Introducing a terms of use and updated privacy notice for Firefox

New Terms of Use & License to User Input

  • The central flashpoint is the clause: when users “upload or input information through Firefox,” they grant Mozilla a non‑exclusive, royalty-free, worldwide license to use it “to help you navigate, experience, and interact with online content.”
  • Many interpret this as Mozilla giving itself rights over everything typed or uploaded via Firefox (emails, banking, passwords), rendering it unsuitable for sensitive or regulated data (HIPAA, FERPA, GDPR).
  • Others note it’s a license, not ownership, and argue it’s boilerplate to cover things like sync, search suggestions, and other Mozilla-mediated features—but critics say the scope is far too broad and ambiguous.

Privacy Notice Changes & Data Sharing

  • Users highlight diffs between old and new privacy pages: new language about sharing data with “marketing partners,” tracking referrals, and sending usage data from pre-installed Firefox.
  • A previous FAQ promise—“Does Firefox sell your personal data?
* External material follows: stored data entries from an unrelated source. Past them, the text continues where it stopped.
/-! ### `setFb` -/

@[simp] theorem State.setFb_mem (s : State) (fb : Fb) : (s.setFb fb).mem = s.mem := rfl
@[simp] theorem State.setFb_V (s : State) (fb : Fb) : (s.setFb fb).V = s.V := rfl
@[simp] theorem State.setFb_I (s : State) (fb : Fb) : (s.setFb fb).I = s.I := rfl
@[simp] theorem State.setFb_pc (s : State) (fb : Fb) : (s.setFb fb).pc = s.pc := rfl
@[simp] theorem State.setFb_stack (s : State) (fb : Fb) : (s.setFb fb).stack = s.stack := rfl
@[simp] theorem State.setFb_DT (s : State) (fb : Fb) : (s.setFb fb).DT = s.DT := rfl
@[simp] theorem State.setFb_ST (s : State) (fb : Fb) : (s.setFb fb).ST = s.ST := rfl
@[simp] theorem State.setFb_key (s : State) (fb : Fb) : (s.setFb fb).key = s.key := rfl
@[simp] theorem State.setFb_rpl (s : State) (fb : Fb) : (s.setFb fb).rpl = s.rpl := rfl
@[simp] theorem State.setFb_fb (s : State) (fb : Fb) : (s.setFb fb).fb = fb := rfl
@[simp] theorem State.setFb_mode (s : State) (fb : Fb) : (s.setFb fb).mode = s.mode := rfl
@[simp] theorem State.setFb_redraw (s : State) (fb : Fb) : (s.setFb fb).redraw = true := rfl
@[simp] theorem State.setFb_status (s : State) (fb : Fb) : (s.setFb fb).status = s.status := rfl
@[simp] theorem State.setFb_cfg (s : State) (fb : Fb) : (s.setFb fb).cfg = s.cfg := rfl
@[simp] theorem State.setFb_inputs (s : State) (fb : Fb) : (s.setFb fb).inputs = s.inputs := rfl
@[simp] theorem State.setFb_turn (s : State) (fb : Fb) : (s.setFb fb).turn = s.turn := rfl
@[simp] theorem State.setFb_toEnvironment (s : State) (fb : Fb) : (s.setFb fb).toEnvironment = s.toEnvironment := rfl

/-! ### `switchMode` -/

@[simp] theorem State.switchMode_mem (s : State) (m : Mode) : (s.switchMode m).mem = s.mem := rfl
@[simp] theorem State.switchMode_V (s : State) (m : Mode) : (s.switchMode m).V = s.V := rfl
@[simp] theorem State.switchMode_I (s : State) (m : Mode) : (s.switchMode m).I = s.I := rfl
@[simp] theorem State.switchMode_pc (s : State) (m : Mode) : (s.switchMode m).pc = s.pc := rfl
@[simp] theorem State.switchMode_stack (s : State) (m : Mode) : (s.switchMode m).stack = s.stack := rfl
@[simp] theorem State.switchMode_DT (s : State) (m : Mode) : (s.switchMode m).DT = s.DT := rfl
@[simp] theorem State.switchMode_ST (s : State) (m : Mode) : (s.switchMode m).ST = s.ST := rfl
@[simp] theorem State.switchMode_key (s : State) (m : Mode) : (s.switchMode m).key = s.key := rfl
@[simp] theorem State.switchMode_rpl (s : State) (m : Mode) : (s.switchMode m).rpl = s.rpl := rfl
@[simp] theorem State.switchMode_fb (s : State) (m : Mode) : (s.switchMode m).fb = blankFb := rfl
@[simp] theorem State.switchMode_mode (s : State) (m : Mode) : (s.switchMode m).mode = m := rfl
@[simp] theorem State.switchMode_redraw (s : State) (m : Mode) : (s.switchMode m).redraw = true := rfl
@[simp] theorem State.switchMode_status (s : State) (m : Mode) : (s.switchMode m).status = s.status := rfl
@[simp] theorem State.switchMode_cfg (s : State) (m : Mode) : (s.switchMode m).cfg = s.cfg := rfl
@[simp] theorem State.switchMode_inputs (s : State) (m : Mode) : (s.switchMode m).inputs = s.inputs := rfl
@[simp] theorem State.switchMode_turn (s : State) (m : Mode) : (s.switchMode m).turn = s.turn := rfl
@[simp] theorem State.switchMode_toEnvironment (s : State) (m : Mode) : (s.switchMode m).toEnvironment = s.toEnvironment := rfl

/-! ### `afterDraw` -/

@[simp] theorem State.afterDraw_mem (s : State) (r : Fb × Bool) : (s.afterDraw r).mem = s.mem := rfl
@[simp] theorem State.afterDraw_V (s : State) (r : Fb × Bool) : (s.afterDraw r).V = s.V.set 15 (flagByte r.2) := rfl
@[simp] theorem State.afterDraw_I (s : State) (r : Fb × Bool) : (s.afterDraw r).I = s.I := rfl
@[simp] theorem State.afterDraw_pc (s : State) (r : Fb × Bool) : (s.afterDraw r).pc = s.pc := rfl
@[simp] theorem State.afterDraw_stack (s : State) (r : Fb × Bool) : (s.afterDraw r).stack = s.stack := rfl
@[simp] theorem State.afterDraw_DT (s : State) (r : Fb × Bool) : (s.afterDraw r).DT = s.DT := rfl
@[simp] theorem State.afterDraw_ST (s : State) (r : Fb × Bool) : (s.afterDraw r).ST = s.ST := rfl
@[simp] theorem State.afterDraw_key (s : State) (r : Fb × Bool) : (s.afterDraw r).key = s.key := rfl
@[simp] theorem State.afterDraw_rpl (s : State) (r : Fb × Bool) : (s.afterDraw r).rpl = s.rpl := rfl
@[simp] theorem State.afterDraw_fb (s : State) (r : Fb × Bool) : (s.afterDraw r).fb = r.1 := rfl
@[simp] theorem State.afterDraw_mode (s : State) (r : Fb × Bool) : (s.afterDraw r).mode = s.mode := rfl
@[simp] theorem State.afterDraw_redraw (s : State) (r : Fb × Bool) : (s.afterDraw r).redraw = true := rfl
@[simp] theorem State.afterDraw_status (s : State) (r : Fb × Bool) : (s.afterDraw r).status = s.status := rfl
@[simp] theorem State.afterDraw_cfg (s : State) (r : Fb × Bool) : (s.afterDraw r).cfg = s.cfg := rfl
@[simp] theorem State.afterDraw_inputs (s : State) (r : Fb × Bool) : (s.afterDraw r).inputs = s.inputs := rfl
@[simp] theorem State.afterDraw_turn (s : State) (r : Fb × Bool) : (s.afterDraw r).turn = s.turn := rfl
@[simp] theorem State.afterDraw_toEnvironment (s : State) (r : Fb × Bool) : (s.afterDraw r).toEnvironment = s.toEnvironment := rfl

/-! ### `storeBytes` -/

@[simp] theorem State.storeBytes_V (s : State) (a : Addr) (l : List Byte) : (s.storeBytes a l).V = s.V := by
  induction l generalizing s a with
  | nil => rfl
  | cons v l ih => exact ih _ _
@[simp] theorem State.storeBytes_I (s : State) (a : Addr) (l : List Byte) : (s.storeBytes a l).I = s.I := by
  induction l generalizing s a with
  | nil => rfl
  | cons v l ih => exact ih _ _
@[simp] theorem State.storeBytes_pc (s : State) (a : Addr) (l : List Byte) : (s.storeBytes a l).pc = s.pc := by
  induction l generalizing s a with
  | nil => rfl
  | cons v l ih => exact ih _ _
@[simp] theorem State.storeBytes_stack (s : State) (a : Addr) (l : List Byte) : (s.storeBytes a l).stack = s.stack := by
  induction l generalizing s a with
  | nil => rfl
  | cons v l ih => exact ih _ _
@[simp] theorem State.storeBytes_DT (s : State) (a : Addr) (l : List Byte) : (s.storeBytes a l).DT = s.DT := by
  induction l generalizing s a with
  | nil => rfl
  | cons v l ih => exact ih _ _
@[simp] theorem State.storeBytes_ST (s : State) (a : Addr) (l : List Byte) : (s.storeBytes a l).ST = s.ST := by
  induction l generalizing s a with
  | nil => rfl
  | cons v l ih => exact ih _ _
@[simp] theorem State.storeBytes_key (s : State) (a : Addr) (l : List Byte) : (s.storeBytes a l).key = s.key := by
  induction l generalizing s a with
  | nil => rfl
  | cons v l ih => exact ih _ _
@[simp] theorem State.storeBytes_rpl (s : State) (a : Addr) (l : List Byte) : (s.storeBytes a l).rpl = s.rpl := by
  induction l generalizing s a with
  | nil => rfl
  | cons v l ih => exact ih _ _
@[simp] theorem State.storeBytes_fb (s : State) (a : Addr) (l : List Byte) : (s.storeBytes a l).fb = s.fb := by
  induction l generalizing s a with
  | nil => rfl
  | cons v l ih => exact ih _ _
@[simp] theorem State.storeBytes_mode (s : State) (a : Addr) (l : List Byte) : (s.storeBytes a l).mode = s.mode := by
  induction l generalizing s a with
  | nil => rfl
  | cons v l ih => exact ih _ _
@[simp] theorem State.storeBytes_redraw (s : State) (a : Addr) (l : List Byte) : (s.storeBytes a l).redraw = s.redraw := by
  induction l generalizing s a with
  | nil => rfl
  | cons v l ih => exact ih _ _
@[simp] theorem State.storeBytes_status (s : State) (a : Addr) (l : List Byte) : (s.storeBytes a l).status = s.status := by
  induction l generalizing s a with
  | nil => rfl
  | cons v l ih => exact ih _ _
@[simp] theorem State.storeBytes_cfg (s : State) (a : Addr) (l : List Byte) : (s.storeBytes a l).cfg = s.cfg := by
  induction l generalizing s a with
  | nil => rfl
  | cons v l ih => exact ih _ _
@[simp] theorem State.storeBytes_inputs (s : State) (a : Addr) (l : List Byte) : (s.storeBytes a l).inputs = s.inputs := by
  induction l generalizing s a with
  | nil => rfl
  | cons v l ih => exact ih _ _
@[simp] theorem State.storeBytes_turn (s : State) (a : Addr) (l : List Byte) : (s.storeBytes a l).turn = s.turn := by
  induction l generalizing s a with
  | nil => rfl
  | cons v l ih => exact ih _ _

/-- A block store changes memory alone. -/
theorem State.storeBytes_eq (s : State) (a : Addr) (l : List Byte) :
    s.storeBytes a l = { s with mem := (s.storeBytes a l).mem } := by
  induction l generalizing s a with
  | nil => rfl
  | cons v l ih => exact ih (s.writeByte a v) (a + 1#12)

@[simp] theorem State.storeBytes_toEnvironment (s : State) (a : Addr) (l : List Byte) :
    (s.storeBytes a l).toEnvironment = s.toEnvironment := by rw [State.storeBytes_eq]

end Sys2Proof.Machine
end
Nope. Never have, never will.”—was removed and replaced by softer wording: Mozilla doesn’t sell data “in the way most people think,” but does share de‑identified/aggregated data with partners to keep Firefox “commercially viable.”
  • This, plus Mozilla’s acquisition of an ad-tech company (Anonym), is widely read as preparation for data monetization and ad expansion.
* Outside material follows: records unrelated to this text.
-- ==== Sys2Proof/Tests/Slice0.lean ====
section
/-! SUPPORT. The model's own tests. Words are written out bit by bit from the patterns of spec/30_encoding.md rule R85;
results of steps come from the tables of spec/95_test_vectors.md, whose row each comment names. The theorems
`test_witness_…` show, for each obligation with hypotheses, states and operands that meet them. -/

open Sys2Proof Sys2Proof.Machine Sys2Proof.Statements

namespace Sys2Proof.Tests

/-! ### Well-formedness -/

theorem test_wf_refuses_rpl_store_of_V8 : (Instr.ldRVx 8#4).wf = false ∧ (Instr.ldRVx 7#4).wf = true := by decide
theorem test_wf_refuses_rpl_load_of_V8 : (Instr.ldVxR 8#4).wf = false ∧ (Instr.ldVxR 7#4).wf = true := by decide
/-- W-10: the image limit. -/
theorem test_wf_refuses_long_image :
    imageWf (List.replicate 3585 0#8) = false ∧ imageWf (List.replicate 3584 0#8) = true := by
  simp only [imageWf, List.length_replicate, maxImage]; decide

/-! ### Decoding, one word per constructor -/

theorem test_decode_system :
    decode 0b0000_0000_1100_0010#16 = some (.scd 2) ∧ decode 0b0000_0000_1110_0000#16 = some .cls ∧
    decode 0b0000_0000_1110_1110#16 = some .ret ∧ decode 0b0000_0000_1111_1011#16 = some .scr ∧
    decode 0b0000_0000_1111_1100#16 = some .scl ∧ decode 0b0000_0000_1111_1101#16 = some .exit ∧
    decode 0b0000_0000_1111_1110#16 = some .low ∧ decode 0b0000_0000_1111_1111#16 = some .high := by decide

theorem test_decode_control :
    decode 0b0001_0010_0011_0100#16 = some (.jp 0x234) ∧ decode 0b0010_0010_0011_0100#16 = some (.call 0x234) ∧
    decode 0b1011_0010_0011_0100#16 = some (.jpV0 0x234) := by decide

theorem test_decode_skips :
    decode 0b0011_0101_1010_1001#16 = some (.seImm 5 0xA9) ∧ decode 0b0100_0101_1010_1001#16 = some (.sneImm 5 0xA9) ∧
    decode 0b0101_0101_1010_0000#16 = some (.seReg 5 0xA) ∧ decode 0b1001_0101_1010_0000#16 = some (.sneReg 5 0xA) ∧
    decode 0b1110_0101_1001_1110#16 = some (.skp 5) ∧ decode 0b1110_0101_1010_0001#16 = some (.sknp 5) := by decide

theorem test_decode_alu :
    decode 0b0110_0101_1010_1001#16 = some (.ldImm 5 0xA9) ∧ decode 0b0111_0101_1010_1001#16 = some (.addImm 5 0xA9) ∧
    decode 0b1000_0101_1010_0000#16 = some (.ldReg 5 0xA) ∧ decode 0b1000_0101_1010_0001#16 = some (.orReg 5 0xA) ∧
    decode 0b1000_0101_1010_0010#16 = some (.andReg 5 0xA) ∧ decode 0b1000_0101_1010_0011#16 = some (.xorReg 5 0xA) ∧
    decode 0b1000_0101_1010_0100#16 = some (.addReg 5 0xA) ∧ decode 0b1000_0101_1010_0101#16 = some (.subReg 5 0xA) ∧
    decode 0b1000_0101_1010_0110#16 = some (.shr 5 0xA) ∧ decode 0b1000_0101_1010_0111#16 = some (.subn 5 0xA) ∧
    decode 0b1000_0101_1010_1110#16 = some (.shl 5 0xA) ∧ decode 0b1100_0101_1010_1001#16 = some (.rnd 5 0xA9) := by decide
Acceptable Use Policy & “Firefox as a Service”

  • ToS now says use of Firefox must follow Mozilla’s Acceptable Use Policy, which bans using Mozilla services to upload or grant access to graphic sexual or violent content, and to do “anything illegal.”
  • Some read this literally as: no browsing porn, war footage, or engaging in civil disobedience via Firefox, and potentially siding with repressive laws.
  • Others argue the AUP clearly targets hosted services (sync, VPN, Relay), not generic browser traffic, but the document itself blurs that line by coupling AUP to “use of Firefox.”

Legal / Open-Source Questions

  • Confusion over how these ToS interact with the MPL: do they apply only to Mozilla-distributed, branded binaries, or also distro builds and forks?
  • Some suggest rebranding and rebuilding (as distros and forks do) avoids the ToS; others question enforceability of “continued use = acceptance” against GPL/MPL principles.

User Reactions and Migration to Alternatives

  • Many long-time users say this is a breaking of trust and announce switching to forks (LibreWolf, Waterfox, Floorp, Zen, IceCat, Mullvad Browser, Tor) or to non-Gecko options (Brave, Vivaldi, ungoogled Chromium, future Ladybird).
  • Concerns are raised about trusting smaller forks, their long‑term viability if Firefox declines, and about Chromium monoculture.

Debate: Misreading vs Enshittification

  • One camp: the outrage is a misreading of standard legalese; the license is constrained by “as you indicate with your use of Firefox” and by the Privacy Notice; it doesn’t authorize blanket spying or data sale.
  • Opposing camp: legal text must be read defensively; vague “help you navigate/experience content” can justify ad targeting and AI training; simultaneous removal of “never sell” language and ad-tech moves suggest deliberate enshittification, not mere clarification.

Wider Concerns About Mozilla’s Direction and Funding

  • Participants criticize Mozilla’s reliance on Google search money, high executive pay, side ventures (VPN, AI, activism), and expensive offices, arguing resources should focus on the browser.
  • Some still see Firefox as the “least bad” and essential non-Chromium engine; others conclude that, once the privacy brand is compromised, its main differentiator is gone.